I wouldn't wait too long to get into Flash recovery if you believe at all that SSD's will take over.
Flash Recoveries are deceptively difficult to do regularly, and time consuming. There is quite a steep learning curve when you first start doing Flash. Flash is evolving very fast, NANDs are getting more complex than just a huge array of bytes, and controllers are getting more complex with more wear levelling algo's being very difficult, new XOR schemes and encryption.., and if you are going to start that curve after another year or 2 development on this stuff, you have a very hard starting point.

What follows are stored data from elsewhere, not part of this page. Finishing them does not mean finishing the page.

-- ==== Sys2Proof/Decode.lean ====
section
/-! DEFINITION. Frames as bytes: the CRC-8 (R142), the layout of a frame (R141), the requests a frame carries (chapter 10)
and the frame of a request; and the host's two fixed names over the table's bits, of which the table gives none. -/

namespace Sys2Proof

/-! ### Bytes of multi-byte fields, most significant byte first (R154) -/

/-- The 16-bit value of two bytes. -/
def ofBytes2 (b1 b0 : Byte) : BitVec 16 := b1 ++ b0

/-- The 24-bit value of three bytes. -/
def ofBytes3 (b2 b1 b0 : Byte) : BitVec 24 := b2 ++ b1 ++ b0

/-- The 32-bit value of four bytes. -/
def ofBytes4 (b3 b2 b1 b0 : Byte) : BitVec 32 := b3 ++ b2 ++ b1 ++ b0

/-- A 16-bit field as two bytes. -/
def bytes2 (x : BitVec 16) : List Byte := [x.extractLsb' 8 8, x.extractLsb' 0 8]

/-- A 24-bit field as three bytes. -/
def bytes3 (x : BitVec 24) : List Byte := [x.extractLsb' 16 8, x.extractLsb' 8 8, x.extractLsb' 0 8]

/-- A 32-bit field as four bytes. -/
def bytes4 (x : BitVec 32) : List Byte :=
  [x.extractLsb' 24 8, x.extractLsb' 16 8, x.extractLsb' 8 8, x.extractLsb' 0 8]

/-- A 64-bit entry set as eight bytes (R165). -/
def bytes8 (x : BitVec 64) : List Byte :=
  [x.extractLsb' 56 8, x.extractLsb' 48 8, x.extractLsb' 40 8, x.extractLsb' 32 8,
    x.extractLsb' 24 8, x.extractLsb' 16 8, x.extractLsb' 8 8, x.extractLsb' 0 8]

/-! ### CRC-8 -/

/-- One shift of the remainder: left by one bit, combined with 0x07 when the bit shifted out was 1 (R142). -/
def crcShift (r : Byte) : Byte := if r.msb then (r <<< 1) ^^^ 0x07#8 else r <<< 1

/-- The remainder after one more byte (R142). -/
def crcByte (r b : Byte) : Byte :=
  crcShift (crcShift (crcShift (crcShift (crcShift (crcShift (crcShift (crcShift (r ^^^ b))))))))

/-- The CRC-8 of a sequence of bytes: initial remainder 0x00, no final inversion (R142). -/
def crc8 (bytes : List Byte) : Byte := bytes.foldl crcByte 0

/-- A whole frame: code or status, tag, length, payload, CRC (R141, Table 10-1). -/
def frameOf (code tag : Byte) (payload : List Byte) : List Byte :=
  let body := code :: tag :: BitVec.ofNat 8 payload.length :: payload
  body ++ [crc8 body]

/-! ### Request codes (Table 10-2) -/

/-- The codes that name a request of the part. -/
def requestCodes : List Byte :=
  [0x00, 0x01, 0x02, 0x03, 0x10, 0x11, 0x12, 0x13, 0x14, 0x15, 0x16, 0x17, 0x18, 0x19, 0x20, 0x28, 0x29, 0x2A, 0x2C,
    0x30, 0x31, 0x32, 0x3F]

/-- The request that a code, a tag and a payload spell; none where the code names no request, or where the payload's
length is not the one chapter 10 gives for the code (R144; for SCHEDULE_SET the one its item count calls for, R158). -/
def requestOf (code tag : Byte) (payload : List Byte) : Option Instr :=
  match code.toNat, payload with
  | 0x00, [] => some (.nop tag)
  | 0x01, [] => some (.readTime tag)
  | 0x02, [b3, b2, b1, b0] => some (.setTime tag (ofBytes4 b3 b2 b1 b0))
  | 0x03, [b1, b0] => some (.setDivider tag (ofBytes2 b1 b0))
  | 0x10, [e, l, d2, d1, d0, w2, w1, w0, p2, p1, p0, n1, n0, st, nt] =>
    some (.define tag e l (ofBytes3 d2 d1 d0) (ofBytes3 w2 w1 w0) (ofBytes3 p2 p1 p0) (ofBytes2 n1 n0) st nt)
  | 0x11, [e, k, b0, b1, b2, b3, b4] => some (.schedule tag e k ⟨b0, b1, b2, b3, b4⟩)
  | 0x12, c :: k :: b0 :: b1 :: b2 :: b3 :: b4 :: members =>
    if members.length = c.toNat then some (.scheduleSet tag c k ⟨b0, b1, b2, b3, b4⟩ members) else none
  | 0x13, [e, m, d2, d1, d0, w2, w1, w0, p2, p1, p0, n1, n0] =>
    some (.amend tag e m (ofBytes3 d2 d1 d0) (ofBytes3 w2 w1 w0) (ofBytes3 p2 p1 p0) (ofBytes2 n1 n0))
  | 0x14, [e] => some (.drain tag e)
  | 0x15, [e] => some (.cancel tag e)
  | 0x16, [e] => some (.query tag e)
  | 0x17, [e] => some (.ack tag e)
  | 0x18, [e] => some (.release tag e)
  | 0x19, [] => some (.summary tag)
  | 0x20, [l, e, sd, k] => some (.triggerConfig tag l e sd k)
  | 0x28, [l, p, sl] => some (.laneConfig tag l p sl)
  | 0x29, [l, v] => some (.laneSet tag l v)
  | 0x2A, [l] => some (.laneQuery tag l)
  | 0x2C, [l, w] => some (.strobeConfig tag l w)
  | 0x30, [src, en, al, k, g1, g0] => some (.tripConfig tag src en al k (ofBytes2 g1 g0))
  | 0x31, [g1, g0] => some (.trip tag (ofBytes2 g1 g0))
  | 0x32, [src] => some (.clearTrip tag src)
  | 0x3F, [] => some (.softReset tag)
  | _, _ => none

/-- The tag of a request (R141); 0 for an event, which has none. -/
def Instr.tag : Instr → Byte
  | .nop t | .readTime t | .summary t | .softReset t => t
  | .setTime t _ | .setDivider t _ | .trip t _ => t
  | .drain t _ | .cancel t _ | .query t _ | .ack t _ | .release t _ | .laneQuery t _ | .clearTrip t _ => t
  | .laneSet t _ _ | .strobeConfig t _ _ => t
  | .laneConfig t _ _ _ | .schedule t _ _ _ => t
  | .scheduleSet t _ _ _ _ | .triggerConfig t _ _ _ _ => t
  | .tripConfig t _ _ _ _ _ => t
  | .amend t _ _ _ _ _ _ => t
  | .define t _ _ _ _ _ _ _ _ => t
  | .powerOn | .resetNAssert | .resetNRelease | .overrun | .action | .csNFall | .csNRise | .executionEnd => 0
  | .tickEvent _ _ | .triggerSample _ _ | .tripFilterSample _ _ => 0
  | .strobePulseEnd _ | .qualifiedEdge _ | .tripInputActive _ | .tripInputInactive _ | .byteReceived _ => 0

/-- The five bytes of a start block. -/
def StartBlock.bytes (b : StartBlock) : List Byte := [b.b0, b.b1, b.b2, b.b3, b.b4]

/-- The code and the payload of a request, by the layouts of chapter 10; none for an event, which no frame carries. -/
def Instr.codeAndPayload : Instr → Option (Byte × List Byte)
  | .nop _ => some (0x00, [])
  | .readTime _ => some (0x01, [])
  | .setTime _ v => some (0x02, bytes4 v)
  | .setDivider _ m => some (0x03, bytes2 m)
  | .define _ e l d w p n st nt => some (0x10, [e, l] ++ bytes3 d ++ bytes3 w ++ bytes3 p ++ bytes2 n ++ [st, nt])
  | .schedule _ e k b => some (0x11, [e, k] ++ b.bytes)
  | .scheduleSet _ c k b members => some (0x12, [c, k] ++ b.bytes ++ members)
  | .amend _ e m d w p n => some (0x13, [e, m] ++ bytes3 d ++ bytes3 w ++ bytes3 p ++ bytes2 n)
  | .drain _ e => some (0x14, [e])
  | .cancel _ e => some (0x15, [e])
  | .query _ e => some (0x16, [e])
  | .ack _ e => some (0x17, [e])
  | .release _ e => some (0x18, [e])
  | .summary _ => some (0x19, [])
  | .triggerConfig _ l e sd k => some (0x20, [l, e, sd, k])
  | .laneConfig _ l p sl => some (0x28, [l, p, sl])
  | .laneSet _ l v => some (0x29, [l, v])
  | .laneQuery _ l => some (0x2A, [l])
  | .strobeConfig _ l w => some (0x2C, [l, w])
  | .tripConfig _ src en al k g => some (0x30, [src, en, al, k] ++ bytes2 g)
  | .trip _ g => some (0x31, bytes2 g)
  | .clearTrip _ src => some (0x32, [src])
  | .softReset _ => some (0x3F, [])
  | .powerOn | .resetNAssert | .resetNRelease | .overrun | .action | .csNFall | .csNRise | .executionEnd => none
  | .tickEvent _ _ | .triggerSample _ _ | .tripFilterSample _ _ => none
  | .strobePulseEnd _ | .qualifiedEdge _ | .tripInputActive _ | .tripInputInactive _ | .byteReceived _ => none

/-- The request frame of a command; none for an event. -/
def Instr.frame (i : Instr) : Option (List Byte) := i.codeAndPayload.map fun cp => frameOf cp.1 i.tag cp.2

/-! ### The judgement of received bytes (R143, R144) -/

/-- What the bytes of an ORDINARY transaction are judged to be (Table 9-3). A frame of the wrong length for its known
code is refused PARAM_RANGE before it reaches an owner (R144). -/
inductive Judgement where
  | ignored
  | frameError (tag : Byte)
  | badRequest (tag : Byte)
  | wrongLength (tag : Byte)
  | executed (request : Instr)
  deriving DecidableEq, Repr

/-- The tag of a FRAME_ERROR: the second byte received, or 0 when there is only one (R144). -/
def frameErrorTag (bytes : List Byte) : Byte := bytes.getD 1 0

/-- Judge a whole frame with a correct CRC (R143, R144). -/
def judgeWhole (code tag : Byte) (payload : List Byte) : Judgement :=
  if requestCodes.contains code then
    match requestOf code tag payload with
    | some i => .executed i
    | none => .wrongLength tag
  else .badRequest tag

/-- Judge the bytes of an ORDINARY transaction: `count` whole bytes were received, of which `bytes` were kept (R143). -/
def judge (count : Nat) (bytes : List Byte) : Judgement :=
  if count = 0 then .ignored
  else match bytes with
    | code :: tag :: len :: rest =>
      if 60 < len.toNat then .frameError tag
      else if count < len.toNat + 4 then .frameError tag
      else
        let payload := rest.take len.toNat
        if crc8 (code :: tag :: len :: payload) = rest.getD len.toNat 0 then judgeWhole code tag payload
        else .frameError tag
    | _ => .frameError (frameErrorTag bytes)

/-! ### The host's fixed name -/

/-- The command that a word spells by the table's bits. No row of spec/opcode_table.json gives bits, so no word spells
a command (log entry 20). -/
def decodeTableWord (_nbits _w : Nat) : Option Instr := none

end Sys2Proof
end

Right now, aside from sandforce debacle, a good number of SSDs are basically just large flash drives. This wont continue for long I suspect with vendors starting to lock down their drives.. making it harder to RE and harder to recover.
Also with HDD, you can say this model of WD drives are known for XYZ, This Seagate has compatible part numbers 001abc... Hard Drives are to some extent a known entity.. But for most flash drives there is going to be a mystery what is inside.. and even over the space of 3 months in the exact same looking, same labelled drive you could have any number of differing NANDs, controllers, PCB and differing recovery steps and values. Try telling the difference between 20 Verbatim Store-n-Go flash drives bought over the last 4 years... all look EXACTLY the same ;-)
As for the tools, we have exactly 1 new tool (VNR) over the last 3 years. I cant see anyone coming out with anything that will rival that anytime soon, and there are only 2 other tools worth anything anyway.
As vendors do not give out really anything that helps DR and DR Tool vendors, all of it is either reverse engineered or guess due to experience of similar know chips and algo's..
Basically what I am saying is waiting could mean you are left behind.
But if you are busy fixing Hard drives, then you might not have the time to spend on flash, so it is going to be a decision on where you want to spend your time.